Team GB tops the chart! Mathematically, this is because GB combines a large rate of medals per capita with a large population. Therefore it has the statistical weight to move the inferred value of \(q\) away from the prior expectation. Smaller countries with several golds like Jamaica also do well, but tiny Bahamas is now much further down the list - 1 gold medal just isn’t enough information to tell you much about the underlying rate at which a country tends to win golds.

You could easily extend this analysis by aggregating the results of previous Olympics too.
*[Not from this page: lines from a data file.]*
-- ==== Sys2Proof/Decode.lean ====
section
/-! DEFINITION. The command that a word spells by the bits of spec/opcode_table.json: no row of that table gives bits. -/

namespace Sys2Proof

/-- None of the 41 rows of the table gives its command any bits, so no word spells a command.
(What the drive line's frames spell is decoded in Machine/Bytes.lean and Machine/Operands.lean.) -/
def decodeTableWord (_nbits _w : Nat) : Option Instr := none

end Sys2Proof
end

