/-- R104 to R111, R184: the six axis commands, each under its own name and as AXIS_COMMAND: their refusals, their effects and the
state, phase and HOMED flag that an accepted one answers. That a command's own name and AXIS_COMMAND execute the same request is log
entry 24. -/
def Obligations.AxisCommandsTaken : Prop :=
  ∀ (s : State) (r : Request) (rest : List Request) (i : Instr), s.mgmt.requests = r :: rest → r.code = 9 → s.eval = none →
    (∀ a : Fin Config.axisCount,
      let x := s.axis a
      let accepted (y : Axis) : Prop :=
        Answers i s r (s.setAxis a y) .ok [codeByte y.state.code, codeByte y.state.phaseCode, flagByte y.homed]
      (i = .enable ∨ i = .axisCommand → r.args = [codeByte a.val, 0] →
        (x.state ≠ .off → Answers i s r s .state []) ∧
        (x.state = .off → x.travel.node = 0 → Answers i s r s .range []) ∧
        (x.state = .off → x.travel.node ≠ 0 → x.drive.actual = none → Answers i s r s .state []) ∧
        (∀ actual, x.state = .off → x.travel.node ≠ 0 → x.drive.actual = some actual →
          let p := if x.travel.kind = .continuous then (actual - x.offset) % 2 ^ 32 else reduceExt (actual - x.offset)
          let outside := x.travel.homeMode = .absolute ∧ x.travel.kind = .bounded ∧
            (p < x.travel.softLow ∨ p > x.travel.softHigh)
          (outside → Answers i s r s .range []) ∧
          (¬outside → x.travel.homeMode = .search →
            accepted { x with position := p, velocity := 0, state := .unhomed, homed := false }) ∧
          (¬outside → x.travel.homeMode = .absolute →
            accepted { x with position := p, velocity := 0, state := .holding, homed := true }))) ∧
      (i = .disable ∨ i = .axisCommand → r.args = [codeByte a.val, 1] →
        let allowed := (x.state = .unhomed ∨ x.state = .holding ∨ x.state = .faulted) ∧ x.velocity = 0
        (¬allowed → Answers i s r s .state []) ∧
        (allowed →
          accepted
            { x with
              state := .off, homed := false, causes := [],
              drive := { x.drive with history := [], answerPending := false, missCount := 0, followError := none } })) ∧
      (i = .home ∨ i = .axisCommand → r.args = [codeByte a.val, 2] →
        (s.mgmt.mode = .showing → Answers i s r s .mode []) ∧
        (s.mgmt.mode = .setup → x.travel.homeMode = .absolute ∨ (x.state ≠ .unhomed ∧ x.state ≠ .holding) →
          Answers i s r s .state []) ∧
        (s.mgmt.mode = .setup → x.travel.homeMode = .search → x.state = .unhomed ∨ x.state = .holding →
          accepted { x with homed := false, state := .homing .seek, seekStart := x.position, seekTravel := 0 })) ∧
      (i = .track ∨ i = .axisCommand → r.args = [codeByte a.val, 3] →
        let outside := (x.travel.kind = .bounded ∧ (x.position < x.travel.softLow ∨ x.position > x.travel.softHigh)) ∨
          (x.travel.kind = .wound ∧ (x.position < -(x.travel.wind * 2 ^ 32) ∨ x.position > x.travel.wind * 2 ^ 32))
        (x.state = .tracking → accepted x) ∧
        (x.state = .holding → outside → Answers i s r s .range []) ∧
        (x.state = .holding → ¬outside → accepted { x with state := .tracking, suppress := true }) ∧
        (x.state ≠ .tracking → x.state ≠ .holding → Answers i s r s .state [])) ∧
      (i = .stop ∨ i = .axisCommand → r.args = [codeByte a.val, 4] →
        (x.state = .tracking → accepted { x with state := .holding }) ∧
        (x.state = .homing .seek → accepted { x with state := .homing .abandon }) ∧
        (x.state ≠ .tracking → x.state ≠ .homing .seek → accepted x)) ∧
      (i = .clearFault ∨ i = .axisCommand → r.args = [codeByte a.val, 5] →
        (x.state ≠ .faulted ∨ x.drive.faultBit = true → Answers i s r s .state []) ∧
        (x.state = .faulted → x.drive.faultBit = false →
          accepted { x with causes := [], state := if x.homed then .holding else .unhomed }))) ∧
    (∀ b n : Byte, 24 ≤ b.toNat → r.args = [b, n] →
      (i, n) ∈ [(Instr.enable, 0), (.disable, 1), (.home, 2), (.track, 3), (.stop, 4), (.clearFault, 5)] →
      Answers i s r s .range []) ∧
    (∀ (b n more : Byte) (rest : List Byte), r.args = b :: n :: more :: rest →
      (i, n) ∈ [(Instr.enable, 0), (.disable, 1), (.home, 2), (.track, 3), (.stop, 4), (.clearFault, 5)] →
      Answers i s r s .range []) ∧
    (i = .axisCommand → (∀ (a : Fin Config.axisCount) (n : Nat), n ≤ 5 → r.args ≠ [codeByte a.val, codeByte n]) →
      Answers i s r s .range [])

/-- R60, R99 to R101, R140, R183, R184: WRITE_AXIS. Its refusals in their order, with every range that its values are tested against, and,
once its fields pass, a write that reads back as the items carried, with every other field as it stood but for the effects that the
rules name; the previous target and the causes stay. The model's choices and inferences in it: the offset's and the absent Next's item
values (log entry 14), the range of O at a change of kind to CONTINUOUS tested after the reduction (15), a write without travel fields
or without items (16), the index of a source that uses none (17), and switch_mask's range 0 to 7 (27). -/
def Obligations.AxisFieldsWritten : Prop :=
  ∀ (s : State) (r : Request) (rest : List Request), s.mgmt.requests = r :: rest → r.code = 8 → s.eval = none →
    ((∀ (a : Fin Config.axisCount) (items : List (Nat × Int)), items.length < 256 → (∀ e ∈ items, ItemFits e) →
        r.args ≠ itemArgs a items) → Answers .writeAxis s r s .range []) ∧
    ∀ (a : Fin Config.axisCount) (items : List (Nat × Int)), items.length < 256 → (∀ e ∈ items, ItemFits e) →
    r.args = itemArgs a items →
    let x := s.axis a
    let names (id : Nat) : Prop := ∃ e ∈ items, e.1 = id
    let named : Prop := (items.map (·.1)).Nodup ∧ ∀ e ∈ items, (1 ≤ e.1 ∧ e.1 ≤ 17) ∨ (32 ≤ e.1 ∧ e.1 ≤ 45)
    let travels : Prop := ∃ e ∈ items, 1 ≤ e.1 ∧ e.1 ≤ 17
    let value (id : Nat) : Int := ((items.find? fun e => decide (e.1 = id)).map (·.2)).getD (axisItem x s.site id)
    let inKind (y : Int) : Prop :=
      (value 1 = 0 → 0 ≤ y ∧ y ≤ 2 ^ 32 - 1) ∧ (value 1 ≠ 0 → -2 ^ 47 ≤ y ∧ y ≤ 2 ^ 47 - 1)
    let reduced : Int := if value 1 = 0 ∧ x.travel.kind ≠ .continuous then x.offset % 2 ^ 32 else x.offset
    let travelPasses : Prop :=
      (value 1 = 0 ∨ value 1 = 1 ∨ value 1 = 2) ∧ (-2 ^ 31 ≤ value 2 ∧ value 2 < value 3 ∧ value 3 ≤ 2 ^ 31 - 1) ∧
        (1 ≤ value 4 ∧ value 4 ≤ 1024) ∧ (1 ≤ value 5 ∧ value 5 ≤ 2 ^ 28) ∧ (1 ≤ value 6 ∧ value 6 ≤ 2 ^ 24) ∧
        (1 ≤ value 7 ∧ value 7 ≤ 2 ^ 24) ∧ (value 8 = 0 ∨ value 8 = 1) ∧ (value 9 ≠ 0 ∧ mag (value 9) ≤ value 5) ∧
        (value 1 = 0 → 0 ≤ value 10 ∧ value 10 ≤ 2 ^ 32 - 1) ∧ (value 1 = 1 → value 2 ≤ value 10 ∧ value 10 ≤ value 3) ∧
        (value 1 = 2 → -(value 4 * 2 ^ 32) ≤ value 10 ∧ value 10 ≤ value 4 * 2 ^ 32) ∧ (1 ≤ value 11 ∧ value 11 ≤ 2 ^ 40) ∧
        (0 ≤ value 12 ∧ value 12 ≤ 30) ∧ (0 ≤ value 13 ∧ value 13 ≤ 3) ∧ (1 ≤ value 14 ∧ value 14 ≤ 2 ^ 31) ∧
        (1 ≤ value 15 ∧ value 15 ≤ 15) ∧ (0 ≤ value 16 ∧ value 16 ≤ 7) ∧
        (value 12 ≠ 0 → ∀ b, b ≠ a →
          ¬(((s.axis b).travel.node : Int) = value 12 ∧ ((s.axis b).travel.channel : Int) = value 13)) ∧
        (names 17 → value 8 = 1 ∧ inKind (value 17)) ∧ (¬names 17 → inKind reduced)
    let sourcePasses : Prop :=
      names 32 ∨ names 33 → (0 ≤ value 32 ∧ value 32 ≤ 5) ∧
        (value 32 = 0 ∨ value 32 = 1 → 0 ≤ value 33 ∧ value 33 ≤ 11) ∧ (value 32 = 4 → 0 ≤ value 33 ∧ value 33 < a.val)
    let targetPasses : Prop := ∀ e ∈ items,
      (e.1 = 34 ∨ e.1 = 38 → -2 ^ 31 ≤ e.2 ∧ e.2 ≤ 2 ^ 31 - 1) ∧
        (e.1 = 35 → (value 1 = 1 → -2 ^ 31 ≤ e.2 ∧ e.2 ≤ 2 ^ 31 - 1) ∧ (value 1 ≠ 1 → 0 ≤ e.2 ∧ e.2 ≤ 2 ^ 32 - 1)) ∧
        (e.1 = 36 → 0 ≤ e.2 ∧ e.2 ≤ 2 ^ 32 - 1) ∧ (e.1 = 37 → -16 ≤ e.2 ∧ e.2 ≤ 16) ∧
        (e.1 = 39 ∨ e.1 = 41 ∨ e.1 = 44 → 0 ≤ e.2 ∧ e.2 ≤ 1) ∧ (e.1 = 40 ∨ e.1 = 43 → inKind e.2) ∧
        (e.1 = 42 ∨ e.1 = 45 → e.2 = -2 ^ 63 ∨ inKind e.2)
    let passes : Prop := (travels → travelPasses) ∧ sourcePasses ∧ targetPasses
    (¬named → Answers .writeAxis s r s .range []) ∧
    (named → travels → s.mgmt.mode = .showing → Answers .writeAxis s r s .mode []) ∧
    (named → travels → s.mgmt.mode = .setup → x.state ≠ .off → Answers .writeAxis s r s .state []) ∧
    (named → (travels → s.mgmt.mode = .setup ∧ x.state = .off) →
      (¬passes → Answers .writeAxis s r s .range []) ∧
      (passes →
        ∃ u, Answers .writeAxis s r u .ok [] ∧ (∀ b, b ≠ a → u.axis b = s.axis b) ∧ u = { s with axes := u.axes } ∧
          let y := u.axis a
          y =
            { x with
              travel := y.travel, offset := y.offset, target := y.target, suppress := y.suppress,
              drive :=
                if value 12 ≠ x.travel.node ∨ value 13 ≠ x.travel.channel then
                  { x.drive with actual := none, live := none, faultBit := false }
                else x.drive } ∧
            (∀ e ∈ items, e.1 ≠ 33 → axisItem y s.site e.1 = e.2) ∧
            (∀ id, ¬names id → id ≠ 17 → id ≠ 33 → id ≠ 35 → id ≠ 74 → id ≠ 79 → id ≠ 80 → id ≠ 84 →
              axisItem y s.site id = axisItem x s.site id) ∧
            (travels → y.travel.Valid ∧ positionInRange y.travel.kind y.offset = true) ∧ (¬travels → y.travel = x.travel) ∧
            (¬names 17 → y.offset = reduced) ∧ (¬names 35 → y.target.offset = x.target.offset) ∧
            (names 32 ∨ names 33 →
              (y.target.index : Int) = if value 32 = 0 ∨ value 32 = 1 ∨ value 32 = 4 then value 33 else 0) ∧
            (¬names 32 → ¬names 33 → y.target.index = x.target.index) ∧
            (y.suppress = true ↔ x.suppress = true ∨ ∃ e ∈ items, 32 ≤ e.1 ∧ e.1 ≤ 39)))

/-- R166, R167, R184: the device mode requests, a code that names no request, and a SOFT_RESET with arguments. -/
def Obligations.ModesAndUnknownRequests : Prop :=
  ∀ (s : State) (r : Request) (rest : List Request), s.mgmt.requests = r :: rest →
    let fit (x : Axis) : Prop := x.state = .off ∨ (x.homed = true ∧ (x.state = .holding ∨ x.state = .tracking))
    (r.code = 20 → r.args = [] →
      (s.mgmt.mode = .showing → Answers .enterShow s r s .ok []) ∧
      (s.mgmt.mode = .setup → (∀ a, fit (s.axis a)) →
        Answers .enterShow s r { s with mgmt := { s.mgmt with mode := .showing } } .ok []) ∧
      (∀ a : Fin Config.axisCount, s.mgmt.mode = .setup → ¬fit (s.axis a) →
        (∀ b : Fin Config.axisCount, b.val < a.val → fit (s.axis b)) →
        Answers .enterShow s r s .state [codeByte a.val, codeByte (s.axis a).state.code])) ∧
    (r.code = 21 → r.args = [] → Answers .enterSetup s r { s with mgmt := { s.mgmt with mode := .setup } } .ok []) ∧
    (r.args ≠ [] →
      (r.code = 20 → Answers .enterShow s r s .range []) ∧ (r.code = 21 → Answers .enterSetup s r s .range []) ∧
        (r.code = 22 → s.eval = none → Answers .softReset s r s .range [])) ∧
    (r.code = 0 ∨ r.code.toNat > 22 → Answers .unknownRequest s r s .kind [])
With data from more years there would be more evidence to move the quality of smaller countries away from the prior. In terms of predicting the future performance of countries you would need to decide on an appropriate weighting of past results, which you could in principle do by trying to make a predictive model for the 2016 results from 2012, 2008 etc. Data from Rio and previous Olympics is available here

Additional note: this is my first blog post written entirely in R Markdown.